* _Task to carry out_: Below is some data. Retype exactly the lines starting at the one with "c2PgagLsb := 0" and ending at the one with "formatOffsetBinary := true".

* _Entries provided_:
-- ==== Sys2Proof/Machine/Defaults.lean ====
section
/-! DEFINITION. Machine/Defaults.lean: the default parameters (spec/00_scope.md R7, spec/10_state.md R22) and the
well-formedness of a `Cfg` (R8). -/

namespace Sys2Proof

/-- The defaults of R7, with the status layout `L0` of R22. Only `C1_PD1`, the two delays, `ADDR_TOP` and the
address width are the source's own; the other values are the spec's defaults, most of them PRESUMED (log entry 2; unsafe
where a statement rests on one of those values, and none does). -/
def Cfg.default : Cfg where
  addrTop := 0x18
  cmdPd := 0x90
  cmdCal := 0xA0
  aStat := 0x00
  aCtrl1 := 0x01
  aCtrl2 := 0x02
  aCtrl5 := 0x05
  aData := 0x06
  aSoc := 0x15
  aSgc := 0x16
  aScoc := 0x17
  aScgc := 0x18
  c1Pd1 := 5
  c1Pd0 := 4
  c1Scycle := 1
  c1Extck := 7
  c1Format := 2
  c2Pgaen := 3
  c2PgagLsb := 0
  c5CalLsb := 6
  calSelf := 0
  calSysOffset := 1
  calSysFullScale := 2
  stPdLsb := 10
  stRateLsb := 4
  stRdy := 0
  stMstat := 1
  stDor := 2
  stSysgor := 3
  stAor := 8
  stRderr := 9
  scycleWhenContinuous := false
  formatOffsetBinary := true
  extckExternal := true
  tSelfMs := 200
  tSysMs := 100
  resetMode := .standby
  allowConvExit := true

/-- The second named status layout `L_EX8` (R22): `L0` with `ST_PD_LSB` = 14. -/
def Cfg.lEx8 : Cfg := { Cfg.default with stPdLsb := 14 }

/-- R8 (a), (b): both command constants start with `10`, neither is a conversion byte, and they differ. -/
def Cfg.commandsWf (c : Cfg) : Bool :=
  c.cmdPd.getLsbD 7 && c.cmdCal.getLsbD 7 && !c.cmdPd.getLsbD 6 && !c.cmdCal.getLsbD 6 &&
  (c.cmdPd.getLsbD 5 || c.cmdPd.getLsbD 4) && (c.cmdCal.getLsbD 5 || c.cmdCal.getLsbD 4) &&
  c.cmdPd != c.cmdCal

/-- The nine register addresses of R7. -/
def Cfg.addrs (c : Cfg) : List Addr :=
  [c.aStat, c.aCtrl1, c.aCtrl2, c.aCtrl5, c.aData, c.aSoc, c.aSgc, c.aScoc, c.aScgc]

/-- R8 (c): at most `ADDR_TOP`, pairwise different. -/
def Cfg.addrsWf (c : Cfg) : Bool :=
  c.addrs.all (fun a => decide (a.toNat ≤ c.addrTop.toNat)) && decide c.addrs.Nodup

/-- R8 (d): the five `CTRL1` bit indices are pairwise different. -/
def Cfg.ctrl1Wf (c : Cfg) : Bool :=
  decide [c.c1Pd1, c.c1Pd0, c.c1Scycle, c.c1Extck, c.c1Format].Nodup

/-- R8 (e): the PGA enable bit lies outside the gain field. -/
def Cfg.ctrl2Wf (c : Cfg) : Bool :=
  decide (c.c2Pgaen.val < c.c2PgagLsb.val) || decide (c.c2PgagLsb.val + 2 < c.c2Pgaen.val)

/-- The status bits that some field or flag of the layout uses (R22). -/
def Cfg.statusBits (c : Cfg) : List Nat :=
  [c.stPdLsb.val, c.stPdLsb.val + 1,
   c.stRateLsb.val, c.stRateLsb.val + 1, c.stRateLsb.val + 2, c.stRateLsb.val + 3,
   c.stRdy.val, c.stMstat.val, c.stDor.val, c.stSysgor.val, c.stAor.val, c.stRderr.val]

/-- R8 (f): the status fields and flags are pairwise disjoint and lie in bits 15 to 0. -/
def Cfg.statusWf (c : Cfg) : Bool :=
  decide c.statusBits.Nodup && c.statusBits.all (fun i => decide (i < 16))

/-- R8 (g): the three calibration codes are pairwise different. -/
def Cfg.calWf (c : Cfg) : Bool :=
  decide [c.calSelf, c.calSysOffset, c.calSysFullScale].Nodup

/-- R8 (h): `RESET_MODE` is `Standby` or `Sleep`. -/
def Cfg.resetWf (c : Cfg) : Bool := c.resetMode != .conversion

/-- R8, all of it. -/
def Cfg.wf (c : Cfg) : Bool :=
  c.commandsWf && c.addrsWf && c.ctrl1Wf && c.ctrl2Wf && c.statusWf && c.calWf && c.resetWf

end Sys2Proof
end

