-- ==== Sys2Proof/Machine/Reads.lean ====
section
/-! DEFINITION. Machine/Reads.lean: the six reads (spec/44_mode_machine.md R155 to R160). -/

namespace Sys2Proof.Machine

/-- The shape of a 24-bit read: the value is widened unsigned (R155 to R159). -/
def read24Body (k : RegCodec 3 Value24) (s : State) : State × Res Payload :=
  tryDo (readCodec k s) fun v s' => (s', .ok (.word v.toU32))

/-- `READ_SOC` (R155). -/
def execReadSoc (s : State) : Host.Outcome State Fault Refusal :=
  operate opReadSoc gateConfig (read24Body (socCodec s.cfg)) s

/-- `READ_SGC` (R156). -/
def execReadSgc (s : State) : Host.Outcome State Fault Refusal :=
  operate opReadSgc gateConfig (read24Body (sgcCodec s.cfg)) s

/-- `READ_SCOC` (R157). -/
def execReadScoc (s : State) : Host.Outcome State Fault Refusal :=
  operate opReadScoc gateConfig (read24Body (scocCodec s.cfg)) s

/-- `READ_SCGC` (R158). -/
def execReadScgc (s : State) : Host.Outcome State Fault Refusal :=
  operate opReadScgc gateConfig (read24Body (scgcCodec s.cfg)) s

/-- `READ_DATA` (R159): the block does not test data-ready first (R192). -/
def execReadData (s : State) : Host.Outcome State Fault Refusal :=
  operate opReadData gateData (read24Body (dataCodec s.cfg)) s

/-- The body of `READ_STATUS` (R160): the view is the word as read. -/
def readStatusBody (cfg : Cfg) (s : State) : State × Res Payload :=
  tryDo (readCodec (statCodec cfg) s) fun v s' => (s', .ok (.view v))

/-- `READ_STATUS` (R160): the mode tag is not updated from the status. -/
def execReadStatus (s : State) : Host.Outcome State Fault Refusal :=
  operate opReadStatus gateAny (readStatusBody s.cfg) s

end Sys2Proof.Machine
end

* _Exercise solution_:
  c2PgagLsb := 0
  c5CalLsb := 6
  calSelf := 0
  calSysOffset := 1
  calSysFullScale := 2
  stPdLsb := 10
  stRateLsb := 4
  stRdy := 0
  stMstat := 1
  stDor := 2
  stSysgor := 3
  stAor := 8
  stRderr := 9
  scycleWhenContinuous := false
  formatOffsetBinary := true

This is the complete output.